◆ Problem: Output exactly the lines from the line with "let s := o.1.claimGo" through the end of the records below. Include nothing else.

[Records contained in a dataset]
:::::

/-- The bytes a write request carries to memory. -/
def State.reqData (s : State) (t : Nat) (ch : Chan) (r : Req) : List Nat :=
  if r.piece = 0 then (s.tile t).scrRead ch.swz r.scr r.len
  else ((packF6 ((s.tile t).scrRead ch.swz r.scr r.piece)).drop (r.addr - r.pieceMem)).take r.len

/-- The head request of a channel is complete (R171): counted, and the next requests issued. -/
def State.reqDone (s : State) (t c : Nat) : State :=
  match (s.chan t c).reqs with
  | [] => s
  | r :: rest =>
    let s := s.updChan t c (fun ch => { ch with reqs := rest, done := ch.done + 1 })
    (s.bump (strBase t c + 0x28) 64 r.len).pump t c

/-- Bytes fetched by the head request placed in scratch; those of an F6 piece when its last request completes. -/
def State.placeFetch (s : State) (t c : Nat) (r : Req) (data : List Nat) : State :=
  let ch := s.chan t c
  let s :=
    if r.piece = 0 then s.updTile t (fun x => x.scrWrite ch.swz r.scr data)
    else if r.last then
      (s.updTile t (fun x => x.scrWrite ch.swz r.scr (unpackF6 (ch.f6 ++ data)))).updChan t c (fun ch => { ch with f6 := [] })
    else s.updChan t c (fun ch => { ch with f6 := ch.f6 ++ data })
  s.reqDone t c

/-- A write of a shadowed launch folded into the digest of its task and channel (R467, R468). -/
def State.digest (s : State) (t c addr : Nat) (data : List Nat) : State :=
  match (s.tile t).task with
  | none => s
  | some k =>
    let fold (l : List ((Nat × Nat) × Nat)) : List ((Nat × Nat) × Nat) :=
      let key := (k.idx, c)
      let old := ((l.find? (fun e => e.1 == key)).map (·.2)).getD 0
      (key, Config.crc64 old (natBytes 8 addr ++ data)) :: l.filter (fun e => e.1 != key)
    { s with flt := { s.flt with shadows := s.flt.shadows.map (fun (w : Shadow) =>
        if w.cid = k.cid then (if k.shadow then { w with shad := fold w.shad } else { w with prim := fold w.prim }) else w) } }

/-- A request of a channel failed at its target (R273): a write fails its launch with DATA_ERROR, a read is an uncorrectable error of the
line it read (R287). Only reads of host memory and of host-bias pages come here: other reads are fills (log entry 194). -/
def State.reqFailed (s : State) (t : Nat) (r : Req) (cause : Nat) : State :=
  match s.tileCmd t with
  | none => s
  | some cid =>
    let part := (s.cmd cid).part
    let src : Src := ⟨1, t⟩
    match r.port with
    | some p =>
      let s := s.bump (0x320008 + 0x100 * p) 32 1
      let s := s.blotCmd cid 0x0406 src r.addr [(4, 1), (p, 1), (cause, 1), (b2n r.write, 1)] true
      if r.write then s.endCmd cid 3 5 [t] false
      else (s.blotCmd cid 0x0401 src r.addr [(0xFF, 1), (4, 1), (1, 1)] true).endCmd cid 2 (r.addr / 64 % 65536) [t] false
    | none =>
      let s := s.tierFailed r.tgt cause r.write part (some cid) src
      if r.write then s.endCmd cid 3 5 [t] false
      else (s.lineLost (r.tgt / 64 * 64) 1 (some cid) src).endCmd cid 2 (r.tgt / 64 % 65536) [t] false

/-- SRAM_UNCORRECTABLE in the scratch of tile `t` (R282). -/
def State.scratchError (s : State) (t word : Nat) : State :=
  match s.tileCmd t with
  | none => s
  | some cid =>
    let s := s.blotCmd cid 0x0303 ⟨1, t⟩ 0 [(0, 1), (word, 4)] true
    (s.endCmd cid 3 4 [t] false).suspect 1 t 0x0303

/-- The write of the line at `addr` that waits for GO last is that of the head request of channel `c` of tile `t`. -/
def State.claimGo (s : State) (d addr t c : Nat) : State :=
  { s with host := { s.host with goWait := (s.host.goWait.reverse.zipIdx).reverse.map (fun (p : GoWait × Nat) =>
      if p.2 = 0 && p.1.die = d && p.1.addr = addr / 64 * 64 then { p.1 with src := some (t, c) } else p.1) } }

/-- The head request of a write channel performed at its target: complete, or waiting for the host (R304, R308, R312). A write to a sector
for which another write waits stays at its channel's head. -/
def State.performWrite (s : State) (t c cid : Nat) (r : Req) : State :=
  let ch := s.chan t c
  let data := s.reqData t ch r
  let held := r.port.isNone && s.biHeld r.tgt && !s.tileShadow t
  let s := if held then s else s.digest t c r.addr data
  if held then s
  else if s.tileShadow t then s.reqDone t c
  else match r.port with
    | some p =>
      let o := s.hostWrite (dieOfTile t) p (some (s.tileCtx t).pasid) (some cid) r.untrans r.tgt data
      if o.2 then o.1.reqDone t c
      else
        let s := o.1.claimGo (dieOfTile t) r.tgt t c
        s.setReq t c r.tok (fun r => r.move s .go)
    | none =>
      if s.hostFirst r.tgt then
        let s := s.askHost r.tgt { snoops := [], addr := r.tgt, data := data, cid := some cid, src := some (t, c) }
        s.setReq t c r.tok (fun r => r.move s .bi)
      else
        let o := s.commit r.tgt data
        let s := o.1.invalidateOthers (clusterOfTile t) r.tgt
        if o.2 then s.reqDone t c else s.reqFailed t r (s.writeCause r.tgt)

:::::

◆ Completed task:
        let s := o.1.claimGo (dieOfTile t) r.tgt t c
        s.setReq t c r.tok (fun r => r.move s .go)
    | none =>
      if s.hostFirst r.tgt then
        let s := s.askHost r.tgt { snoops := [], addr := r.tgt, data := data, cid := some cid, src := some (t, c) }
        s.setReq t c r.tok (fun r => r.move s .bi)
      else
        let o := s.commit r.tgt data
        let s := o.1.invalidateOthers (clusterOfTile t) r.tgt
        if o.2 then s.reqDone t c else s.reqFailed t r (s.writeCause r.tgt)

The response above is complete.